PROBLEM STATEMENT :: Please write out the listing beneath this sentence exactly, from its first line to the line with "(s.withMsc x).inReset = s.inReset := rfl", and stop there.
····················
@[simp] theorem State.withMsc_pending (x : Msc) : (s.withMsc x).pending = s.pending := rfl
@[simp] theorem State.withMsc_choices (x : Msc) : (s.withMsc x).choices = s.choices := rfl
@[simp] theorem State.withMsc_inReset (x : Msc) : (s.withMsc x).inReset = s.inReset := rfl
@[simp] theorem State.withMsc_scn (x : Msc) : (s.withMsc x).scn = s.scn := rfl
@[simp] theorem State.withMsc_afc (x : Msc) : (s.withMsc x).afc = s.afc := rfl
@[simp] theorem State.withMsc_lps (x : Msc) : (s.withMsc x).lps = s.lps := rfl
@[simp] theorem State.withMsc_ldu (x : Msc) : (s.withMsc x).ldu = s.ldu := rfl
@[simp] theorem State.withMsc_msc (x : Msc) : (s.withMsc x).msc = x := rfl
@[simp] theorem State.withMsc_ptb (x : Msc) : (s.withMsc x).ptb = s.ptb := rfl
@[simp] theorem State.withMsc_fdt (x : Msc) : (s.withMsc x).fdt = s.fdt := rfl
@[simp] theorem State.withMsc_geo (x : Msc) : (s.withMsc x).geo = s.geo := rfl
@[simp] theorem State.withMsc_bkm (x : Msc) : (s.withMsc x).bkm = s.bkm := rfl
@[simp] theorem State.withMsc_pif (x : Msc) : (s.withMsc x).pif = s.pif := rfl
@[simp] theorem State.withMsc_nvs (x : Msc) : (s.withMsc x).nvs = s.nvs := rfl
@[simp] theorem State.withMsc_prf (x : Msc) : (s.withMsc x).prf = s.prf := rfl
@[simp] theorem State.withMsc_self : s.withMsc s.msc = s := rfl
@[simp] theorem State.withMsc_withMsc (x y : Msc) : (s.withMsc x).withMsc y = s.withMsc y := rfl
@[simp] theorem State.withMsc_axis (x : Msc) (a : Axis) : (s.withMsc x).axis a = s.axis a := rfl
@[simp] theorem State.withMsc_channel (x : Msc) (c : Channel) : (s.withMsc x).channel c = s.channel c := rfl
@[simp] theorem State.withMsc_port (x : Msc) (p : Port) : (s.withMsc x).port p = s.port p := rfl

@[simp] theorem State.withPtb_pending (x : Ptb) : (s.withPtb x).pending = s.pending := rfl
@[simp] theorem State.withPtb_choices (x : Ptb) : (s.withPtb x).choices = s.choices := rfl
@[simp] theorem State.withPtb_inReset (x : Ptb) : (s.withPtb x).inReset = s.inReset := rfl
@[simp] theorem State.withPtb_scn (x : Ptb) : (s.withPtb x).scn = s.scn := rfl
@[simp] theorem State.withPtb_afc (x : Ptb) : (s.withPtb x).afc = s.afc := rfl
@[simp] theorem State.withPtb_lps (x : Ptb) : (s.withPtb x).lps = s.lps := rfl
@[simp] theorem State.withPtb_ldu (x : Ptb) : (s.withPtb x).ldu = s.ldu := rfl
@[simp] theorem State.withPtb_msc (x : Ptb) : (s.withPtb x).msc = s.msc := rfl
@[simp] theorem State.withPtb_ptb (x : Ptb) : (s.withPtb x).ptb = x := rfl
@[simp] theorem State.withPtb_fdt (x : Ptb) : (s.withPtb x).fdt = s.fdt := rfl
@[simp] theorem State.withPtb_geo (x : Ptb) : (s.withPtb x).geo = s.geo := rfl
@[simp] theorem State.withPtb_bkm (x : Ptb) : (s.withPtb x).bkm = s.bkm := rfl
@[simp] theorem State.withPtb_pif (x : Ptb) : (s.withPtb x).pif = s.pif := rfl
@[simp] theorem State.withPtb_nvs (x : Ptb) : (s.withPtb x).nvs = s.nvs := rfl
@[simp] theorem State.withPtb_prf (x : Ptb) : (s.withPtb x).prf = s.prf := rfl
@[simp] theorem State.withPtb_self : s.withPtb s.ptb = s := rfl
@[simp] theorem State.withPtb_withPtb (x y : Ptb) : (s.withPtb x).withPtb y = s.withPtb y := rfl
@[simp] theorem State.withPtb_axis (x : Ptb) (a : Axis) : (s.withPtb x).axis a = s.axis a := rfl
@[simp] theorem State.withPtb_channel (x : Ptb) (c : Channel) : (s.withPtb x).channel c = s.channel c := rfl
@[simp] theorem State.withPtb_port (x : Ptb) (p : Port) : (s.withPtb x).port p = s.port p := rfl

@[simp] theorem State.withFdt_pending (x : Fdt) : (s.withFdt x).pending = s.pending := rfl
@[simp] theorem State.withFdt_choices (x : Fdt) : (s.withFdt x).choices = s.choices := rfl
@[simp] theorem State.withFdt_inReset (x : Fdt) : (s.withFdt x).inReset = s.inReset := rfl
@[simp] theorem State.withFdt_scn (x : Fdt) : (s.withFdt x).scn = s.scn := rfl
@[simp] theorem State.withFdt_afc (x : Fdt) : (s.withFdt x).afc = s.afc := rfl
@[simp] theorem State.withFdt_lps (x : Fdt) : (s.withFdt x).lps = s.lps := rfl
@[simp] theorem State.withFdt_ldu (x : Fdt) : (s.withFdt x).ldu = s.ldu := rfl
@[simp] theorem State.withFdt_msc (x : Fdt) : (s.withFdt x).msc = s.msc := rfl
@[simp] theorem State.withFdt_ptb (x : Fdt) : (s.withFdt x).ptb = s.ptb := rfl
@[simp] theorem State.withFdt_fdt (x : Fdt) : (s.withFdt x).fdt = x := rfl
@[simp] theorem State.withFdt_geo (x : Fdt) : (s.withFdt x).geo = s.geo := rfl
@[simp] theorem State.withFdt_bkm (x : Fdt) : (s.withFdt x).bkm = s.bkm := rfl
@[simp] theorem State.withFdt_pif (x : Fdt) : (s.withFdt x).pif = s.pif := rfl
@[simp] theorem State.withFdt_nvs (x : Fdt) : (s.withFdt x).nvs = s.nvs := rfl
@[simp] theorem State.withFdt_prf (x : Fdt) : (s.withFdt x).prf = s.prf := rfl
@[simp] theorem State.withFdt_self : s.withFdt s.fdt = s := rfl
@[simp] theorem State.withFdt_withFdt (x y : Fdt) : (s.withFdt x).withFdt y = s.withFdt y := rfl
@[simp] theorem State.withFdt_axis (x : Fdt) (a : Axis) : (s.withFdt x).axis a = s.axis a := rfl
@[simp] theorem State.withFdt_channel (x : Fdt) (c : Channel) : (s.withFdt x).channel c = s.channel c := rfl
@[simp] theorem State.withFdt_port (x : Fdt) (p : Port) : (s.withFdt x).port p = s.port p := rfl

@[simp] theorem State.withGeo_pending (x : Geo) : (s.withGeo x).pending = s.pending := rfl
@[simp] theorem State.withGeo_choices (x : Geo) : (s.withGeo x).choices = s.choices := rfl
@[simp] theorem State.withGeo_inReset (x : Geo) : (s.withGeo x).inReset = s.inReset := rfl
@[simp] theorem State.withGeo_scn (x : Geo) : (s.withGeo x).scn = s.scn := rfl
@[simp] theorem State.withGeo_afc (x : Geo) : (s.withGeo x).afc = s.afc := rfl
@[simp] theorem State.withGeo_lps (x : Geo) : (s.withGeo x).lps = s.lps := rfl
@[simp] theorem State.withGeo_ldu (x : Geo) : (s.withGeo x).ldu = s.ldu := rfl
@[simp] theorem State.withGeo_msc (x : Geo) : (s.withGeo x).msc = s.msc := rfl
@[simp] theorem State.withGeo_ptb (x : Geo) : (s.withGeo x).ptb = s.ptb := rfl
@[simp] theorem State.withGeo_fdt (x : Geo) : (s.withGeo x).fdt = s.fdt := rfl
@[simp] theorem State.withGeo_geo (x : Geo) : (s.withGeo x).geo = x := rfl
@[simp] theorem State.withGeo_bkm (x : Geo) : (s.withGeo x).bkm = s.bkm := rfl
@[simp] theorem State.withGeo_pif (x : Geo) : (s.withGeo x).pif = s.pif := rfl
@[simp] theorem State.withGeo_nvs (x : Geo) : (s.withGeo x).nvs = s.nvs := rfl
@[simp] theorem State.withGeo_prf (x : Geo) : (s.withGeo x).prf = s.prf := rfl
@[simp] theorem State.withGeo_self : s.withGeo s.geo = s := rfl
@[simp] theorem State.withGeo_withGeo (x y : Geo) : (s.withGeo x).withGeo y = s.withGeo y := rfl
@[simp] theorem State.withGeo_axis (x : Geo) (a : Axis) : (s.withGeo x).axis a = s.axis a := rfl
@[simp] theorem State.withGeo_channel (x : Geo) (c : Channel) : (s.withGeo x).channel c = s.channel c := rfl
@[simp] theorem State.withGeo_port (x : Geo) (p : Port) : (s.withGeo x).port p = s.port p := rfl

@[simp] theorem State.withBkm_pending (x : Bkm) : (s.withBkm x).pending = s.pending := rfl
@[simp] theorem State.withBkm_choices (x : Bkm) : (s.withBkm x).choices = s.choices := rfl
@[simp] theorem State.withBkm_inReset (x : Bkm) : (s.withBkm x).inReset = s.inReset := rfl
@[simp] theorem State.withBkm_scn (x : Bkm) : (s.withBkm x).scn = s.scn := rfl
@[simp] theorem State.withBkm_afc (x : Bkm) : (s.withBkm x).afc = s.afc := rfl
@[simp] theorem State.withBkm_lps (x : Bkm) : (s.withBkm x).lps = s.lps := rfl
@[simp] theorem State.withBkm_ldu (x : Bkm) : (s.withBkm x).ldu = s.ldu := rfl
@[simp] theorem State.withBkm_msc (x : Bkm) : (s.withBkm x).msc = s.msc := rfl
@[simp] theorem State.withBkm_ptb (x : Bkm) : (s.withBkm x).ptb = s.ptb := rfl
@[simp] theorem State.withBkm_fdt (x : Bkm) : (s.withBkm x).fdt = s.fdt := rfl
@[simp] theorem State.withBkm_geo (x : Bkm) : (s.withBkm x).geo = s.geo := rfl
@[simp] theorem State.withBkm_bkm (x : Bkm) : (s.withBkm x).bkm = x := rfl
@[simp] theorem State.withBkm_pif (x : Bkm) : (s.withBkm x).pif = s.pif := rfl
@[simp] theorem State.withBkm_nvs (x : Bkm) : (s.withBkm x).nvs = s.nvs := rfl
@[simp] theorem State.withBkm_prf (x : Bkm) : (s.withBkm x).prf = s.prf := rfl
@[simp] theorem State.withBkm_self : s.withBkm s.bkm = s := rfl
@[simp] theorem State.withBkm_withBkm (x y : Bkm) : (s.withBkm x).withBkm y = s.withBkm y := rfl
@[simp] theorem State.withBkm_axis (x : Bkm) (a : Axis) : (s.withBkm x).axis a = s.axis a := rfl
@[simp] theorem State.withBkm_channel (x : Bkm) (c : Channel) : (s.withBkm x).channel c = s.channel c := rfl
@[simp] theorem State.withBkm_port (x : Bkm) (p : Port) : (s.withBkm x).port p = s.port p := rfl

@[simp] theorem State.withPif_pending (x : Pif) : (s.withPif x).pending = s.pending := rfl
@[simp] theorem State.withPif_choices (x : Pif) : (s.withPif x).choices = s.choices := rfl
@[simp] theorem State.withPif_inReset (x : Pif) : (s.withPif x).inReset = s.inReset := rfl
@[simp] theorem State.withPif_scn (x : Pif) : (s.withPif x).scn = s.scn := rfl
@[simp] theorem State.withPif_afc (x : Pif) : (s.withPif x).afc = s.afc := rfl
@[simp] theorem State.withPif_lps (x : Pif) : (s.withPif x).lps = s.lps := rfl
@[simp] theorem State.withPif_ldu (x : Pif) : (s.withPif x).ldu = s.ldu := rfl
@[simp] theorem State.withPif_msc (x : Pif) : (s.withPif x).msc = s.msc := rfl
@[simp] theorem State.withPif_ptb (x : Pif) : (s.withPif x).ptb = s.ptb := rfl
@[simp] theorem State.withPif_fdt (x : Pif) : (s.withPif x).fdt = s.fdt := rfl
@[simp] theorem State.withPif_geo (x : Pif) : (s.withPif x).geo = s.geo := rfl
@[simp] theorem State.withPif_bkm (x : Pif) : (s.withPif x).bkm = s.bkm := rfl
@[simp] theorem State.withPif_pif (x : Pif) : (s.withPif x).pif = x := rfl
@[simp] theorem State.withPif_nvs (x : Pif) : (s.withPif x).nvs = s.nvs := rfl
@[simp] theorem State.withPif_prf (x : Pif) : (s.withPif x).prf = s.prf := rfl
@[simp] theorem State.withPif_self : s.withPif s.pif = s := rfl
@[simp] theorem State.withPif_withPif (x y : Pif) : (s.withPif x).withPif y = s.withPif y := rfl
@[simp] theorem State.withPif_axis (x : Pif) (a : Axis) : (s.withPif x).axis a = s.axis a := rfl
@[simp] theorem State.withPif_channel (x : Pif) (c : Channel) : (s.withPif x).channel c = s.channel c := rfl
····················
TASK SOLUTION ::
@[simp] theorem State.withMsc_pending (x : Msc) : (s.withMsc x).pending = s.pending := rfl
@[simp] theorem State.withMsc_choices (x : Msc) : (s.withMsc x).choices = s.choices := rfl
@[simp] theorem State.withMsc_inReset (x : Msc) : (s.withMsc x).inReset = s.inReset := rfl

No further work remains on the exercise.